Additionally, the ephemeral nature of RAM-based systems means that any configuration changes or temporary data are reset upon reboot, which can help in maintaining a consistent state across power cycles. Despite RAM use files, piCore has facilities to make settings persistant by running simple scripts. I'm only new to piCore however, there are plently knowledgable people willing to help on the tinylinux forum for any issues or hurdles I've come across so far.
The receiver operates independently of the repeater for several reasons:
- Reduce Overhead: This approach reduces overhead in the repeater Core design to manage dvb access. My concept is for all the RF to be kept in one box. Motherboard running at GHz clock speeds spells interference and potential noise issues if happened to have low level RF signals coaxial cables draped over motherboard componets.
- Communication is through the 1Gbs Ethernet interface using RTP/UDP/HTTP with SSH for remote access. Theoretically, the receive could be located remotely from the core!
- Configurable: Receiver can be configured for different PCIe DVB cards to receive both DVB-S/S2 or DVB-T/T2 per frequency. DATV uses both DVB-S/S2 and DVB-T/T2 for terrestrial experimentation.
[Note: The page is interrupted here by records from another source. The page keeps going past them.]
-- ==== Sys2Proof/Laws/Requests.lean ====
section
/-! SUPPORT. What the notice test, admission, a reply and ingress do, said once: a request whose frame is `Taken` runs
its block's part on the admitted state, and its reply makes it `Done`; what joining a bay's queue and the issue test
do. -/

namespace Sys2Proof.Machine

/-! ### Frames of blocks -/

theorem OnlyChanges.refl (bs : List Block) (s : State) : OnlyChanges bs s s := by
  intro b _; cases b <;> rfl

theorem OnlyChanges.trans {bs : List Block} {s t u : State} (h : OnlyChanges bs s t) (k : OnlyChanges bs t u) :
    OnlyChanges bs s u := by
  intro b hb
  have h1 := h b hb
  have h2 := k b hb
  cases b <;> exact Eq.trans h2 h1

theorem OnlyChanges.mono {bs cs : List Block} {s t : State} (h : OnlyChanges bs s t) (sub : ∀ b ∈ bs, b ∈ cs) :
    OnlyChanges cs s t := fun b hb => h b (fun m => hb (sub b m))

/-! ### Looking a node up -/

theorem authority_isAuthority {s : State} {n : Nat} {r : NodeRec} (rise : s.roster.rising = true)
    (h : s.authority = some (n, r)) : s.node n = some r ∧ r.role = .authority := by
  have hm := List.mem_of_find?_eq_some h
  have hp := List.find?_some h
  exact ⟨Tab.look_of_mem rise hm, by simpa using hp⟩

theorem authority_of_isAuthority {s : State} {n : Nat} (one : s.oneAuthority) (h : s.isAuthority n = true) :
    ∃ r, s.authority = some (n, r) ∧ s.node n = some r := by
  obtain ⟨rise, m, hm⟩ := one
  cases ha : s.authority with
  | none =>
    unfold State.isAuthority at h
    split at h
    · next r hr =>
      have := List.find?_eq_none.1 ha _ (Tab.mem_of_look hr)
      simp_all
    · cases h
  | some x =>
    obtain ⟨k, r⟩ := x
    obtain ⟨hk, hr⟩ := authority_isAuthority rise ha
    have : s.isAuthority k = true := by simp [State.isAuthority, hk, hr]
    have e1 := (hm k).1 this
    have e2 := (hm n).1 h
    subst e2; subst e1
    exact ⟨r, rfl, hk⟩

/-! ### The notice test -/

/-- What a notice test does when the authority's learned port is `p`: EVENT notices join that port's list and the
records they report are marked. -/
structure NoticesAt (p : PortId) (s t : State) : Prop where
  others : ∀ q, q ≠ p → t.port q = s.port q
  here : ∃ ns : List OutFrame, (∀ n ∈ ns, n.notice = true ∧ n.code = 99) ∧
    t.port p = { s.port p with
      notices := (s.port p).notices + ns.length
      egress := (s.port p).egress ++ ns.map (fun n => (⟨n, false⟩ : Ready)) }
  marks : NoticedOnly s t
  only : OnlyChanges [.ports, .events] s t

theorem NoticedOnly.refl (s : State) : NoticedOnly s s := ⟨rfl, fun k => ⟨false, by simp⟩⟩

theorem NoticedOnly.trans {s t u : State} (h : NoticedOnly s t) (k : NoticedOnly t u) : NoticedOnly s u := by
  refine ⟨k.1.trans h.1, fun i => ?_⟩
  obtain ⟨a, ha⟩ := h.2 i
  obtain ⟨b, hb⟩ := k.2 i
  exact ⟨a || b, by rw [hb, ha]; simp [Bool.or_assoc]⟩

theorem NoticedOnly.of_events {s t : State} (h : t.events = s.events) : NoticedOnly s t := by
  refine ⟨by rw [h], fun k => ⟨false, ?_⟩⟩
  simp [State.event, h]

theorem NoticesAt.refl (p : PortId) (s : State) : NoticesAt p s s :=
  ⟨fun _ _ => rfl, ⟨[], by simp, by simp⟩, .refl s, .refl _ s⟩

theorem NoticesAt.trans {p : PortId} {s t u : State} (h : NoticesAt p s t) (k : NoticesAt p t u) : NoticesAt p s u := by
  obtain ⟨ns, hn, hp⟩ := h.here
  obtain ⟨ms, km, kp⟩ := k.here
  refine ⟨fun q hq => (k.others q hq).trans (h.others q hq), ⟨ns ++ ms, ?_, ?_⟩, h.marks.trans k.marks, h.only.trans k.only⟩
  · intro n hn'
    rcases List.mem_append.1 hn' with h' | h'
    · exact hn n h'
    · exact km n h'
  · rw [kp, hp]
    simp [Nat.add_assoc]

theorem noticesAt_make (n : Nat) (p : PortId) (k : Nat) (s : State) (hk : k < 16) : NoticesAt p s (makeEventNotice n p k s) := by
  unfold makeEventNotice
  refine ⟨fun q hq => ?_, ⟨[{ noticeFrame 99 n with
        argA := k, argB := (s.event k).level, body := [eventItem k { s.event k with noticed := true }] }], ?_, ?_⟩, ⟨rfl, fun i => ?_⟩, ?_⟩
  · simp [pushNotice, port_setPort, hq]
  · simp [noticeFrame]
  · simp [pushNotice]
  · refine ⟨decide (i = k), ?_⟩
    have : (pushNotice p { noticeFrame 99 n with
        argA := k, argB := (s.event k).level, body := [eventItem k { s.event k with noticed := true }] }
        (setEvent k { s.event k with noticed := true } s)).event i = (setEvent k { s.event k with noticed := true } s).event i := by simp
    rw [this, event_setEvent _ _ _ _ hk]
    split
    · next e => subst e; simp
    · next e => simp [e]
  · intro b hb; cases b <;> simp_all [Block.same]

theorem num_of_firstQualifying {s : State} {k : Nat} (h : s.firstQualifying = some k) : k < 16 :=
  List.mem_range.1 (List.mem_of_find?_eq_some h)

/-- Without a learned port of the authority, a notice test changes nothing. -/
theorem noticeOnce_idle {s : State} (h : ∀ n r, s.authority = some (n, r) → r.learned = none) : noticeOnce s = s := by
  unfold noticeOnce
  split
  · next n r ha => rw [h n r ha]
  · rfl

theorem noticeOnce_at {s : State} {n : Nat} {r : NodeRec} {p : PortId} (ha : s.authority = some (n, r))
    (hl : r.learned = some p) : NoticesAt p s (noticeOnce s) := by
  unfold noticeOnce
  simp only [ha, hl]
  split
  · split
    · next k hk => exact noticesAt_make n p k s (num_of_firstQualifying hk)
    · exact .refl p s
  · exact .refl p s

theorem authority_congr {s t : State} (h : t.roster = s.roster) : t.authority = s.authority := by
  unfold State.authority; rw [h]

/-- The notice test with the authority's learned port `p` (R167). -/
theorem noticeTest_at {s : State} {n : Nat} {r : NodeRec} {p : PortId} (ha : s.authority = some (n, r))
    (hl : r.learned = some p) : NoticesAt p s (noticeTest s) := by
  have main : ∀ k, NoticesAt p s (Nat.repeat noticeOnce k s) := by
    intro k
    induction k with
    | zero => exact .refl p s
    | succ k ih =>
      have ha' : (Nat.repeat noticeOnce k s).authority = some (n, r) := by
        rw [authority_congr (repeat_keeps (fun u => u.roster) noticeOnce_roster k s)]; exact ha
      exact ih.trans (noticeOnce_at ha' hl)
  exact main 16

/-! ### Admission -/

theorem ingress_taken {s : State} {p : PortId} {code : Nat} {f : Frame} {legal : Bool} (take : Req → State → State)
    (h : Taken s p code f legal) :
    ingress p code f legal take s = take (s.reqOf p code f) (s.admitted p code f) := by
  obtain ⟨up, room, ok⟩ := h
  unfold ingress
  rw [if_pos up, if_neg (by simp only [Config.replyPlaces]; omega), ok]
  rfl

theorem record_of_taken {s : State} {p : PortId} {code : Nat} {f : Frame} {legal : Bool}
    (h : Taken s p code f legal) : ∃ r, s.node f.node.toNat = some r ∧ r.state ≠ .barred
      ∧ r.tags.getLsbD f.tag.toNat = false ∧ (isRenderCode code = false → r.role = .authority)
      ∧ (isRenderCode code = true → r.role = .render) ∧ legalHeader f = true ∧ legal = true := by
  obtain ⟨_, _, ok⟩ := h
  unfold State.ingressRefusal at ok
  split at ok
  · cases ok
  · next r hr =>
    refine ⟨r, hr, ?_⟩
    repeat (split at ok; · cases ok)
    simp_all

theorem node_admitted {s : State} {p : PortId} {code : Nat} {f : Frame} (n : Nat) :
    (s.admitted p code f).node n = s.nodeAfter p f n := by
  unfold State.admitted admitReq
  rw [onlyIf_keeps (fun u => u.node n) (noticeTest_node _ n)]
  rw [node_updNode]
  unfold State.nodeAfter
  have : (takeReservation p s).node = s.node := by funext m; simp
  simp only [this, State.reqOf]
  by_cases e : n = f.node.toNat
  · subst e; rfl
  · rw [if_neg e, if_neg e]

/-- A render request is admitted without a notice test. -/
theorem admitted_render {s : State} {p : PortId} {code : Nat} {f : Frame} {legal : Bool} (h : Taken s p code f legal)
    (render : isRenderCode code = true) :
    s.admitted p code f = updNode f.node.toNat (fun r => r.admitted (s.reqOf p code f)) (takeReservation p s) := by
  obtain ⟨r, hr, _, _, _, role, _⟩ := record_of_taken h
  unfold State.admitted admitReq
  have : (takeReservation p s).isAuthority (s.reqOf p code f).node = false := by
    unfold State.isAuthority
    simp [State.reqOf, hr, role render]
  rw [this]
  rfl

theorem isAuthority_eq {s : State} {n : Nat} : s.isAuthority n = true ↔ ∃ r, s.node n = some r ∧ r.role = .authority := by
  unfold State.isAuthority
  cases h : s.node n <;> simp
- Reduce Point of Failure: The receiver is constructed to fit in a hard disk bay of the repeater ATX 4RU chassis. A duplicate receiver can be simply exchanged to facilitate "upgrades and features" in 5 minutes making servicability key importance at a repeater site.
- Raspberry Pi Compute Module 4 (CM4004032): 4GB RAM, 32GB eMMC, without WiFi to reduce RF at the site.
- I2C OLED Display: Used for fontpanel display to show status of the receiver.
- Modify TBS-6522H from 75 Ohm F-type to 50 Ohm SMA with 1:5 impedance balun. PCB to be designed to accomidate SMA's and baluns
- Operating System: piCore64 version 14.1.0
- Aplication: Entirely bash script (prototype for development) move to => deamon in future coded in Go.
- Build Script: Script for setting up necessary v4ldvb, TBS drivers, a few tools such as pcitools and the dvblast application. I'll develop a tcz package to load on sartup with all dependancies included. DVBlast leverages of BiTstream and libev libraries.
- Streaming Setup: dvb.conf is read to configure adaptors and begin streaming. signal lock is Multicast over UDP using socat. I used ncat initially however, it didn't cut it.